# Very Loud Birds



## K9Kirk (Feb 13, 2020)

A couple very loud birds flew overhead today and caught me with the wrong settings. Oh well, it was cool to see and hear them.


----------



## Jeff15 (Feb 14, 2020)

Nice one......


----------



## weepete (Feb 14, 2020)

A pair of A10 Thunderbolts? nice, I used to have a model of these planes when I was a kid.


----------



## K9Kirk (Feb 14, 2020)

Jeff15 said:


> Nice one......





weepete said:


> A pair of A10 Thunderbolts? nice, I used to have a model of these planes when I was a kid.



Thanks guys! I drove an M-113 at Ft. Hood for awhile and on one particular day an A-10 Warthog did some practice on me and my vehicle. As he was flying level I was pretending to shoot at him with the .50 when he suddenly and unexpectedly went into a steep dive straight at me and swooped up at a few hundred feet above the ground. I about soiled myself on that one it was so awesome. Days like that make me miss the Army ... just a little.


----------



## Jeff G (Feb 14, 2020)

Aw man, A-10's  are so ugly thier cool. They put on a great demo if you ever catch them at an airshow!


----------



## Photo Lady (Feb 14, 2020)

weepete said:


> A pair of A10 Thunderbolts? nice, I used to have a model of these planes when I was a kid.
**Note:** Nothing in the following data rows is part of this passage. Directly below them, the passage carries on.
/-- VSCT: active lanes stored in ascending order (R255). -/
def execVsct (r : BitVec 5) (c : BitVec 2) (vi : BitVec 5) (m : BitVec 3) (s : State) : Host.Outcome State Fault Refusal :=
  microMem s [r, vi] fun x run t u =>
    let l := laneAddrs (u.c.mask m) (u.c.vbase t c) (u.c.vreg vi)
    match tagBad u.cb u.st (u.c.vreg vi) [11] 2 false with
    | some f => .fault s f
    | none => match l.findSome? (fun e => alignFlt s x 4 6 e.2) with
      | some f => .fault s f
      | none => afterWrites (writeRanges s x false run.seq (l.map fun e => (e.2, laneBytes (u.c.vreg r) e.1 1))) id

/-- VLDBS: BS of vd := 16 bytes (R255). -/
def execVldbs (d : BitVec 5) (i : BitVec 1) (c : BitVec 2) (o : BitVec 12) (s : State) : Host.Outcome State Fault Refusal :=
  microMem s [d] fun x _ t u =>
    let a := blockAddr (u.c.vbase t c) i 16 o
    match alignFlt s x 16 5 a with
    | some f => .fault s f
    | none => afterReads s (readRanges s x [(a, 16)]) fun s bs =>
      incBase (s.modCx x fun k => k.setVreg d { k.vreg d with bs := BitVec.ofNat 128 (ofBytes (bs.flatMap id)) }) x t c i 16 o

/-- VSTBS: stores BS of vs (R255). -/
def execVstbs (r : BitVec 5) (i : BitVec 1) (c : BitVec 2) (o : BitVec 12) (_m : BitVec 3) (s : State) :
    Host.Outcome State Fault Refusal :=
  microMem s [r] fun x run t u =>
    let a := blockAddr (u.c.vbase t c) i 16 o
    match alignFlt s x 16 6 a with
    | some f => .fault s f
    | none => afterWrites (writeRanges s x false run.seq [(a, toBytes (u.c.vreg r).bs 16)]) fun s => incBase s x t c i 16 o

/-! ### The deferral ring (R258, R402) -/

/-- DEFER with its reason (R390, R402). -/
def deferFlt (reason : Nat) (a : VAddr) : Flt := ⟨0x1C, fld a 0 48 ++ 0#8 ++ BitVec.ofNat 8 reason⟩

/-- The ring header of a context: HEAD and TAIL as read, or the fault of R402. -/
def ringHeader (s : State) (x : CtxId) : Except Flt (State × Nat × Nat) :=
  let a := va56 (s.cx x).v.dqbase
  match unitCheck s x 5 a with
  | .error f => .error f
  | .ok t =>
    if (inPins (s.cx x) a).isNone ∧ ((s.cx x).v.dqbase.toNat % 64 ≠ 0 ∨ rowOf t.pa.toNat ≠ .vault (ownCol s)) then .error (deferFlt 2 a)
    else match engReadAll s x true a 16 with
    | .error f => .error f
    | .ok (s, bs) =>
      let h := dfield bs 0 8
      let t := dfield bs 8 8
      if t < h ∨ 4096 < t - h then .error (deferFlt 3 a) else .ok (s, h, t)

/-- The address of ring entry `i`. -/
def ringEntry (c : Ctx) (i : Nat) : VAddr := va56 c.v.dqbase + BitVec.ofNat 56 (64 + 32 * (i % 4096))

/-- A store of the running entry. -/
def runWrite (s : State) (x : CtxId) (seq : Word) (a : VAddr) (bs : List Byte) : State × Option Flt :=
  engWriteAll s x .vxe seq a bs

/-- Writes in order, stopping at a fault. -/
def runWrites (s : State) (x : CtxId) (seq : Word) (l : List (VAddr × List Byte)) : State × Option Flt :=
  l.foldl (fun r e => match r with | (s, some f) => (s, some f) | (s, none) => runWrite s x seq e.1 e.2) (s, none)

/-- A ring entry of a lane (R258): INDEX, PATH, NV, the values. -/
def deferEntry (c : Ctx) (p a b : BitVec 5) (nv l : Nat) : List Byte :=
  let word (r : BitVec 5) : List Byte := toBytes (BitVec.ofNat 32 (elemAt 32 (c.vreg r).data l)) 4
  word b ++ [p.setWidth 8, BitVec.ofNat 8 nv, 0, 0] ++
    (List.range 4).flatMap (fun q => if q < nv then word (a + BitVec.ofNat 5 q) else [0, 0, 0, 0]) ++ List.replicate 8 0

/-- The registers that a VDEFER of `nv` values names, where they are in range (R258). -/
def deferRegs (a b : BitVec 5) (nv : Nat) : List (BitVec 5) :=
  if 31 < a.toNat + nv - 1 then [a, b] else b :: (List.range nv).map fun q => a + BitVec.ofNat 5 q

/-- VDEFER (R258, R381, R402). -/
def deferRes (s : State) (x : CtxId) (r : Run) (u : UEnv) (p a b : BitVec 5) (m : BitVec 3) (nv : Nat) : URes :=
  let ls := (List.range 64).filter (bit (u.c.mask m) ·)
  match (if 31 < a.toNat + nv - 1 then some (stepMisuse u) else tagBad u.cb u.st (u.c.vreg b) [11] 2 false) with
  | some f => .fault s f
  | none => match ringHeader s x with
    | .error f => .fault s f
    | .ok (s, h, t) =>
      if 4096 < t - h + ls.length then .fault s (deferFlt 1 (va56 u.c.v.dqbase))
      else
        let ws := ls.zipIdx.flatMap fun e =>
          [(ringEntry u.c (t + e.2), deferEntry u.c p a b nv e.1), (va56 u.c.v.dqbase + 8, w64 (t + e.2 + 1))]
        afterWrites (runWrites s x r.seq ws) fun s => s.modCx x fun c =>
          { c with v := { c.v with dqhead := BitVec.ofNat 64 h, dqtail := BitVec.ofNat 64 (t + ls.length) } }

/-- VDEFER (R258). -/
def execVdefer (p a b : BitVec 5) (m : BitVec 3) (n : BitVec 2) (s : State) : Host.Outcome State Fault Refusal :=
  microMem s (deferRegs a b (n.toNat + 1)) fun x r _ u => deferRes s x r u p a b m (n.toNat + 1)

/-! ### Table loops (R242) -/

/-- Levels would nest wrongly with FIN `f` for level `l` (R162, R381). -/
def tableNest (v : VecState) (l : BitVec 1) (f : Nat) : Bool :=
  if l = 0 then (v.loops.get 1).act && decide ((v.loops.get 1).fin < f)
  else (v.loops.get 0).act && decide (f < (v.loops.get 0).fin)

/-- A control micro-order at a step of a run. -/
def microCtl (s : State) (f : CtxId → Run → Fin 4 → Nat → Except Flt (State × Then)) : Host.Outcome State Fault Refusal :=
  let x := s.core.vx
  match s.run x .vxe with
  | none => .next s
  | some r => match r.x with
    | .table t step _ _ _ _ _ =>
      match f x r t step with
      | .error e => .next (unitFault s x .vxe e)
      | .ok (s', k) => .next (microNext s' x t.val step 0 k)
    | _ => .next s

/-- VLOOP: arms a level; a count of 0 skips the body (R242). -/
def execVloop (l : BitVec 1) (f : BitVec 8) (n : BitVec 10) (s : State) : Host.Outcome State Fault Refusal :=
  microCtl s fun x _ t step =>
    let c := s.cx x
    let count : BitVec 32 := if n = 0 then c.v.rc else n.setWidth 32
    if f.toNat ≤ step ∨ (c.v.tables.get t).len ≤ f.toNat then .error (misuse 0x1A step (f.setWidth 32))
    else if count = 0 then .ok (s, .goto (f.toNat + 1))
    else if tableNest c.v l f.toNat then .error (misuse 0x1A step (f.setWidth 32))
    else .ok (s.setCx x { c with v := { c.v with loops := c.v.loops.set l.toNat ⟨true, count, step, f.toNat⟩ (by have := l.isLt; omega) } }, .next)

/-- VEND: ends the run or batch when a bit of the mask is true (R242). -/
def execVend (m : BitVec 3) (s : State) : Host.Outcome State Fault Refusal :=
  microCtl s fun x _ _ _ => .ok (s, if (s.cx x).mask m = 0 then .next else .finish)

/-! ### The step of a table run (R237, R383) -/

/-- The micro-orders that the table run performs by their fields (R147). -/
def tailExec (w : IWord) (s : State) : Option (Host.Outcome State Fault Refusal) :=
  match (uop w).toNat with
  | 0x73 => if fld (ua w) 2 3 = 0 ∧ umod w = 0 then some (execVsct (ud w) (fld (ua w) 0 2) (ub w) (um w) s) else none
  | 0x74 => if fld (ua w) 3 2 = 0 ∧ um w = 0 then
      some (execVldbs (ud w) (fld (ua w) 2 1) (fld (ua w) 0 2) (ub w ++ umod w) s) else none
  | 0x75 => if fld (ua w) 3 2 = 0 then
      some (execVstbs (ud w) (fld (ua w) 2 1) (fld (ua w) 0 2) (ub w ++ umod w) (um w) s) else none
  | 0x78 => if fld (umod w) 0 2 = 0 ∧ cplxFmt (fld (umod w) 3 4) = true ∧ 1 ≤ (ub w).toNat ∧ (ub w).toNat ≤ 16 then
      some (execVtwid (ud w) (ua w) (ub w) (um w) (fld (umod w) 3 4) (fld (umod w) 2 1) s) else none
  | 0x79 => if fld (umod w) 2 5 = 0 then some (execVdefer (ud w) (ua w) (ub w) (um w) (fld (umod w) 0 2) s) else none
  | 0x7A => if fld w 0 6 = 0 then some (execVloop (fld w 24 1) (fld w 16 8) (fld w 6 10) s) else none
  | 0x7B => if ud w = 0 ∧ ua w = 0 ∧ ub w = 0 ∧ umod w = 0 then some (execVend (um w) s) else none
  | _ => none

/-- The other micro-orders, by their constructor. -/
def headExec (i : Instr) (s : State) : Option (Host.Outcome State Fault Refusal) :=
  match i with
  | .vnop => some (execVnop s)
  | .vmov d a m => some (execVmov d a m s)
  | .vspl d m f => some (execVspl d m f s)
  | .vzero d m f => some (execVzero d m f s)
  | .vidx d m r sf => some (execVidx d m r sf s)
  | .vsel d a b m => some (execVsel d a b m s)
  | .vadd d a b m f r sf => some (execVadd d a b m f r sf s)
  | .vsub d a b m f r sf => some (execVsub d a b m f r sf s)
  | .vmul d a b m f r sf => some (execVmul d a b m f r sf s)
  | .vdiv d a b m f r sf => some (execVdiv d a b m f r sf s)
  | .vfma d a b m f r sf => some (execVfma d a b m f r sf s)
  | .vfnma d a b m f r sf => some (execVfnma d a b m f r sf s)
  | .vmin d a b m f sf => some (execVmin d a b m f sf s)
  | .vmax d a b m f sf => some (execVmax d a b m f sf s)
  | .vabs d a m f => some (execVabs d a m f s)
  | .vneg d a m f => some (execVneg d a m f s)
  | .vsqrt d a m f r sf => some (execVsqrt d a m f r sf s)
  | .vrsq d a m f r sf => some (execVrsq d a m f r sf s)
  | .vrcp d a m f r sf => some (execVrcp d a m f r sf s)
  | .vexp2 d a m f r sf => some (execVexp2 d a m f r sf s)
  | .vlog2 d a m f r sf => some (execVlog2 d a m f r sf s)
  | .vrint d a m f r => some (execVrint d a m f r s)
  | .vfloor d a m f => some (execVfloor d a m f s)
  | .vrelu d a m f => some (execVrelu d a m f s)
  | .vcmpeq d a b m f => some (execVcmpeq d a b m f s)
  | .vcmplt d a b m f => some (execVcmplt d a b m f s)
  | .vcmple d a b m f => some (execVcmple d a b m f s)
  | .viadd d a b m f sf => some (execViadd d a b m f sf s)
  | .visub d a b m f sf => some (execVisub d a b m f sf s)
  | .vimul d a b m f sf => some (execVimul d a b m f sf s)
  | .vimin d a b m f => some (execVimin d a b m f s)
  | .vimax d a b m f => some (execVimax d a b m f s)
  | .viand d a b m f => some (execViand d a b m f s)
  | .vior d a b m f => some (execVior d a b m f s)
  | .vixor d a b m f => some (execVixor d a b m f s)
  | .visll d a b m f => some (execVisll d a b m f s)
  | .visrl d a b m f => some (execVisrl d a b m f s)
  | .visra d a b m f => some (execVisra d a b m f s)
  | .vidot d a b m f sf => some (execVidot d a b m f sf s)
  | .vicmpeq d a b m f => some (execVicmpeq d a b m f s)
  | .vicmplt d a b m f => some (execVicmplt d a b m f s)
  | .vcadd d a b m f r sf => some (execVcadd d a b m f r sf s)
  | .vcsub d a b m f r sf => some (execVcsub d a b m f r sf s)
  | .vcmul d a b m f r sf => some (execVcmul d a b m f r sf s)
  | .vcmulj d a b m f r sf => some (execVcmulj d a b m f r sf s)
  | .vcfma d a b m f r sf => some (execVcfma d a b m f r sf s)
  | .vconj d a m f => some (execVconj d a m f s)
  | .vcabs2 d a m f r sf => some (execVcabs2 d a m f r sf s)
  | .vcrot d a k m f => some (execVcrot d a k m f s)
  | .vcvt d a p m f r sf => some (execVcvt d a p m f r sf s)
  | .vqnt d a p m f r => some (execVqnt d a p m f r s)
  | .vcvtcb d a p c m r sf => some (execVcvtcb d a p c m r sf s)
  | .vcpk d a b m f => some (execVcpk d a b m f s)
  | .vcre d a m f r sf => some (execVcre d a m f r sf s)
  | .vcim d a m f r sf => some (execVcim d a m f r sf s)
  | .vrsum d a m f sf => some (execVrsum d a m f sf s)
  | .vrmax d a m f sf => some (execVrmax d a m f sf s)
  | .vrmin d a m f sf => some (execVrmin d a m f sf s)
  | .vramax d a m f sf => some (execVramax d a m f sf s)
  | .vrdot d a b m f sf => some (execVrdot d a b m f sf s)
  | .vperm d a b m => some (execVperm d a b m s)
  | .vrot d a m k => some (execVrot d a m k s)
  | .vzipl d a b m => some (execVzipl d a b m s)
  | .vziph d a b m => some (execVziph d a b m s)
  | .vuzpe d a b m => some (execVuzpe d a b m s)
  | .vuzpo d a b m => some (execVuzpo d a b m s)
  | .vbcst d a m k => some (execVbcst d a m k s)
  | .mand d a b m => some (execMand d a b m s)
  | .mor d a b m => some (execMor d a b m s)
  | .mxor d a b m => some (execMxor d a b m s)
  | .mandn d a b m => some (execMandn d a b m s)
  | .mnot d a m => some (execMnot d a m s)
  | .mfirst d m n => some (execMfirst d m n s)
  | .vmpop d a m => some (execVmpop d a m s)
  | .mfromv d a m => some (execMfromv d a m s)
  | .vld d i c o m => some (execVld d i c o m s)
  | .vst sf i c o m => some (execVst sf i c o m s)
  | .vldg d c x m => some (execVldg d c x m s)
  | _ => none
I was an electrician on the A-10's.. i wired up the belly and strut and wheel well.......... wooooo hooooo so good to see them still flying.........


----------



## Photo Lady (Feb 14, 2020)

Jeff G said:


> Aw man, A-10's  are so ugly thier cool. They put on a great demo if you ever catch them at an airshow!


They are ugly but they get the job done.. and amazing still at work...


----------



## Photo Lady (Feb 14, 2020)

K9Kirk said:


> A couple very loud birds flew overhead today and caught me with the wrong settings. Oh well, it was cool to see and hear them.
> 
> View attachment 186842


So amazing for me to see them..thank you so much for sharing... i helped build them.. so extra special.........


----------



## K9Kirk (Feb 14, 2020)

So amazing for me to see them..thank you so much for sharing... i helped build them.. so extra special......... View attachment 186879[/QUOTE]

I never would've guessed that, thanks for sharing.


----------



## Photo Lady (Feb 14, 2020)

you brought back alot of memories for me on  this Valentines day...


----------



## Jeff G (Feb 14, 2020)

A-10 is one of my favorites, I have a couple of  practice rounds from the canon on my bookshelf. Nice to hear you  (photo lady) helped get these bad boys in the air!


----------



## K9Kirk (Feb 14, 2020)

Photo Lady said:


> you brought back alot of memories for me on  this Valentines day...



I hope they were all good ones, Happy Valentines Day! Thanks for your part in helping to defend this country.


----------



## Photo Lady (Feb 14, 2020)

Jeff G said:


> A-10 is one of my favorites, I have a couple of  practice rounds from the canon on my bookshelf. Nice to hear you  (photo lady) helped get these bad boys in the air!


thank you.. it was a very good job.. i did not realize how much i enjoyed it until it was gone.. they closed the plant and lost the contract for the next type fighter.. but the war hogs live on..


K9Kirk said:


> Photo Lady said:
> 
> 
> > you brought back alot of memories for me on  this Valentines day...
> ...


oh they are good ones.. thank you ...and happy valentines day to you too


----------



## terri (Feb 14, 2020)

Photo Lady said:


> K9Kirk said:
> 
> 
> > A couple very loud birds flew overhead today and caught me with the wrong settings. Oh well, it was cool to see and hear them.
> ...


This is such a great photo!   So, I take it you're in there somewhere?      Very cool.   You are obviously a badass woman!


----------



## Photo Lady (Feb 14, 2020)

yes i am in it.. lol.. i should not be too hard to find...thank you


----------



## K9Kirk (Feb 14, 2020)

terri said:


> Photo Lady said:
> 
> 
> > K9Kirk said:
> ...



She's the one with the purse that says, "BAD-ASS!" on it.


----------



## Photo Lady (Feb 14, 2020)

K9Kirk said:


> terri said:
> 
> 
> > Photo Lady said:
> ...


Actually it was quite  the opposite.. i always enjoyed all their professionalism and camaraderie.. we all had our jobs to do and we did it..


----------



## K9Kirk (Feb 14, 2020)

Photo Lady said:


> K9Kirk said:
> 
> 
> > terri said:
> ...



Sorry, I was kidding and making a reference to the "Bad M%$T#*#@" wallet in Pulp Fiction, maybe you didn't see the movie. I'm sure you all got along.


----------



## Photo Lady (Feb 14, 2020)

oh i saw the movie..it was great!


----------